SCA 1 isn’t the only legislative attack on the right of direct democracy. Assembly Bill 421 would virtually destroy the right to referendum. Unlike the power of initiative, which is when citizens “initiate” the legislative process, the right to referendum is the power to subject a law enacted by the legislature to a “yea or nay” vote by voters. It is a power not used very often and normally deployed against laws that are extremely unpopular.
AB 421 would require that at least 5% of signature collection be done by volunteers which, for grassroots organizations like the Howard Jarvis Taxpayers Association, would not present an insurmountable burden, but it would restrict the rights of other interests targeted by punitive legislation.
AB 421 also resurrects a horrible idea of changing the nature of a vote on a referendum. Currently, a referendum asks voters to step into the shoes of the Legislature to consider the proposed law. Voters vote “yes” on the measure to approve the proposal, and “no” to reject it. AB 421 would effectively turn a yes vote into a no vote and a no vote into a yes vote. When former Sen. Bob Hertzberg proposed the same idea, it failed to get out of the Legislature. But even Hertzberg knew that such a proposal would require a constitutional amendment.
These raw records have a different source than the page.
theorem State.pduAt_keep {mk : Nat} {sb s : State} (hk : Keeps mk sb s) (hmk : 1050657 ||| mk = mk) {c net at10 : Nat} {b : List Byte} :
    Keeps mk sb (State.pduAt s c net at10 b) := by
  refine Keeps.step hk ?_ hmk
  have h_self : Keeps 1050657 s s := Keeps.refl
  unfold State.pduAt
  extract_lets -merge -useContext -underBinder +onlyGivenNames st1 d2
  exact (Keeps.ite_keep h_self (Keeps.ite_keep (State.inc_keep h_self rfl) (Keeps.ite_keep h_self (Keeps.ite_keep (State.pduAccept_keep h_self rfl) (Keeps.ite_keep (by
  split
  · exact h_self
  · exact (Keeps.ite_keep h_self (Keeps.ite_keep (State.copyMissing_keep h_self rfl) (Keeps.ite_keep (State.copySeen_keep (State.modConn_keep h_self rfl) rfl) (State.raise_keep (State.put_keep (State.modConn_keep h_self rfl) rfl) rfl))))) (Keeps.ite_keep (State.pduAccept_keep h_self rfl) (State.inc_keep h_self rfl)))))))

theorem State.pduTake_keep {mk : Nat} {sb s : State} (hk : Keeps mk sb s) (hmk : 1050657 ||| mk = mk) {net at10 : Nat} {b : List Byte} :
    Keeps mk sb (State.pduTake s net at10 b) := by
  refine Keeps.step hk ?_ hmk
  have h_self : Keeps 1050657 s s := Keeps.refl
  unfold State.pduTake
  exact (Keeps.ite_keep (State.each_keep h_self (fun x1_0 _ h_x1_0 => (State.pduAt_keep h_x1_0 rfl))) h_self)

theorem execSafePduReceived_keep (net : Fin 2) (pdu : List Byte) (at10 : Fin 100) (s : State) : KeepsOut 1050657 s (execSafePduReceived net pdu at10 s) := by
  have h_self : Keeps 1050657 s s := Keeps.refl
  unfold execSafePduReceived
  exact (KeepsOut.next (State.pduTake_keep h_self rfl))

theorem State.connTimeout_keep {mk : Nat} {sb s : State} (hk : Keeps mk sb s) (hmk : 1050657 ||| mk = mk) {c : Nat} :
    Keeps mk sb (State.connTimeout s c) := by
  refine Keeps.step hk ?_ hmk
  have h_self : Keeps 1050657 s s := Keeps.refl
  unfold State.connTimeout
  extract_lets -merge -useContext -underBinder +onlyGivenNames s11
  have h_s11 : Keeps 1050657 s s11 := (State.modConn_keep h_self rfl)
  exact (Keeps.ite_keep (State.raise_keep (State.put_keep h_s11 rfl) rfl) h_s11)

theorem execConnectionWatchdogExpiry_keep (c : Fin 8) (s : State) : KeepsOut 1050657 s (execConnectionWatchdogExpiry c s) := by
  have h_self : Keeps 1050657 s s := Keeps.refl
  unfold execConnectionWatchdogExpiry
  exact (KeepsOut.next (Keeps.ite_keep (State.connTimeout_keep h_self rfl) h_self))

theorem State.islandApply_keep {mk : Nat} {sb s : State} (hk : Keeps mk sb s) (hmk : 1050657 ||| mk = mk) {l : List (Nat × Nat × Nat)} :
    Keeps mk sb (State.islandApply s l) := by
  refine Keeps.step hk ?_ hmk
  have h_self : Keeps 1050657 s s := Keeps.refl
  unfold State.islandApply
  extract_lets -merge -useContext -underBinder +onlyGivenNames new1 hit2 si3 sc4 s15 s26 s37 touched8 s49
  have h_s15 : Keeps 1050657 s s15 := (State.each_keep h_self (fun x10_0 _ h_x10_0 => (State.setWord_keep h_x10_0 rfl)))
  have h_s26 : Keeps 1050657 s s26 := (State.each_keep h_s15 (fun x11_0 _ h_x11_0 => (State.put_keep (State.when_keep h_x11_0 (fun x12_0 h_x12_0 => (State.raiseIsl_keep h_x12_0 rfl))) rfl)))
  have h_s37 : Keeps 1050657 s s37 := (State.each_keep h_s26 (fun x13_0 _ h_x13_0 => (State.connRestart_keep h_x13_0 rfl)))
  have h_s49 : Keeps 1050657 s s49 := (State.each_keep h_s37 (fun x14_0 _ h_x14_0 => by
    extract_lets -merge -useContext -underBinder +onlyGivenNames st15
    exact (Keeps.ite_keep h_x14_0 (State.coTo_keep (State.cat0Mark_keep h_x14_0 rfl) rfl))))
  exact (State.raise_keep h_s49 rfl)

theorem State.cfgApply_keep {mk : Nat} {sb s : State} (hk : Keeps mk sb s) (hmk : 1050657 ||| mk = mk) {ok : Bool} :
    Keeps mk sb (State.cfgApply s ok) := by
  refine Keeps.step hk ?_ hmk
  have h_self : Keeps 1050657 s s := Keeps.refl
  unfold State.cfgApply
  exact (by
  split
  · exact h_self
  · extract_lets -merge -useContext -underBinder +onlyGivenNames s13
    have h_s13 : Keeps 1050657 s s13 := (State.modSaf_keep h_self rfl)
    exact (Keeps.ite_keep (State.islandApply_keep h_s13 rfl) (State.islandSafe_keep h_s13 rfl)))

theorem execIslandConfigApply_keep (ok : Bool) (s : State) : KeepsOut 1050657 s (execIslandConfigApply ok s) := by
  have h_self : Keeps 1050657 s s := Keeps.refl
  unfold execIslandConfigApply
  exact (KeepsOut.next (Keeps.ite_keep (State.cfgApply_keep h_self rfl) h_self))

theorem State.islSample_keep {mk : Nat} {sb s : State} (hk : Keeps mk sb s) (hmk : 1048577 ||| mk = mk) {a b fb rb srst : Nat} :
    Keeps mk sb (State.islSample s a b fb rb srst) := by
  refine Keeps.step hk ?_ hmk
  have h_self : Keeps 1048577 s s := Keeps.refl
  unfold State.islSample
  extract_lets -merge -useContext -underBinder +onlyGivenNames s11 s22
  have h_s11 : Keeps 1048577 s s11 := (State.each_keep h_self (fun x3_0 _ h_x3_0 => (State.putB_keep (State.putB_keep h_x3_0 rfl) rfl)))
  have h_s22 : Keeps 1048577 s s22 := (State.each_keep h_s11 (fun x4_0 _ h_x4_0 => by
    extract_lets -merge -useContext -underBinder +onlyGivenNames s15
    have h_s15 : Keeps 1048577 s s15 := (State.modCon_keep h_x4_0 rfl)
    exact (State.putB_keep (State.putB_keep h_s15 rfl) rfl)))
  exact (State.put_keep h_s22 rfl)

theorem State.islPress_keep {mk : Nat} {sb s : State} (hk : Keeps mk sb s) (hmk : 1048577 ||| mk = mk) {srst : Nat} :
    Keeps mk sb (State.islPress s srst).1 := by
  refine Keeps.step hk ?_ hmk
  have h_self : Keeps 1048577 s s := Keeps.refl
  unfold State.islPress
  exact (Keeps.foldl_fst_keep (Keeps.mk_fst h_self) (fun x1_0 _ h_x1_0 => by
    extract_lets -merge -useContext -underBinder +onlyGivenNames s2 n3 s14
    have h_s2 : Keeps 1048577 s s2 := h_x1_0
    have h_s14 : Keeps 1048577 s s14 := (State.modSaf_keep h_s2 rfl)
    exact (Keeps.ite_fst (Keeps.mk_fst (State.modSaf_keep h_s2 rfl)) (Keeps.ite_fst (Keeps.mk_fst (State.when_keep h_s14 (fun x5_0 h_x5_0 => (State.putBit_keep h_x5_0 rfl)))) (Keeps.mk_fst (State.modSaf_keep h_s2 rfl))))))

theorem State.islWatch_keep {mk : Nat} {sb s : State} (hk : Keeps mk sb s) (hmk : 1050657 ||| mk = mk) {now10 : Nat} :
    Keeps mk sb (State.islWatch s now10) := by
  refine Keeps.step hk ?_ hmk
  have h_self : Keeps 1050657 s s := Keeps.refl
  unfold State.islWatch
  exact (State.each_keep h_self (fun x1_0 _ h_x1_0 => by
    extract_lets -merge -useContext -underBinder +onlyGivenNames s12 st3
    have h_s12 : Keeps 1050657 s s12 := (State.copyExpire_keep h_x1_0 rfl)
    exact (Keeps.ite_keep (State.connTimeout_keep h_s12 rfl) h_s12)))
Here, proponents believe that they can accomplish the same objective with a statute. They are wrong.
AB 421 imposes other rules and requirements that are so burdensome and complicated that they defy description. Combined, all the provisions of AB 421 mean that voters will never again see another referendum no matter how outrageous the legislative statute.
Since 1911, Californians have possessed powerful tools to control indolent or corrupt politicians. The rights of direct democracy — initiative, referendum, and recall — are enshrined in the California Constitution for reasons that are just as compelling now as they were more than a century ago.
But politicians hate direct democracy and view it as a threat to their political power. These politicians have either forgotten or consciously chosen to ignore the very first sentence of that part of the California Constitution dealing with voting rights: “All political power is inherent in the people. Government is instituted for their protection, security, and benefit, and they have the right to alter or reform it when the public good may require.”
Jon Coupal is president of the Howard Jarvis Taxpayers Association.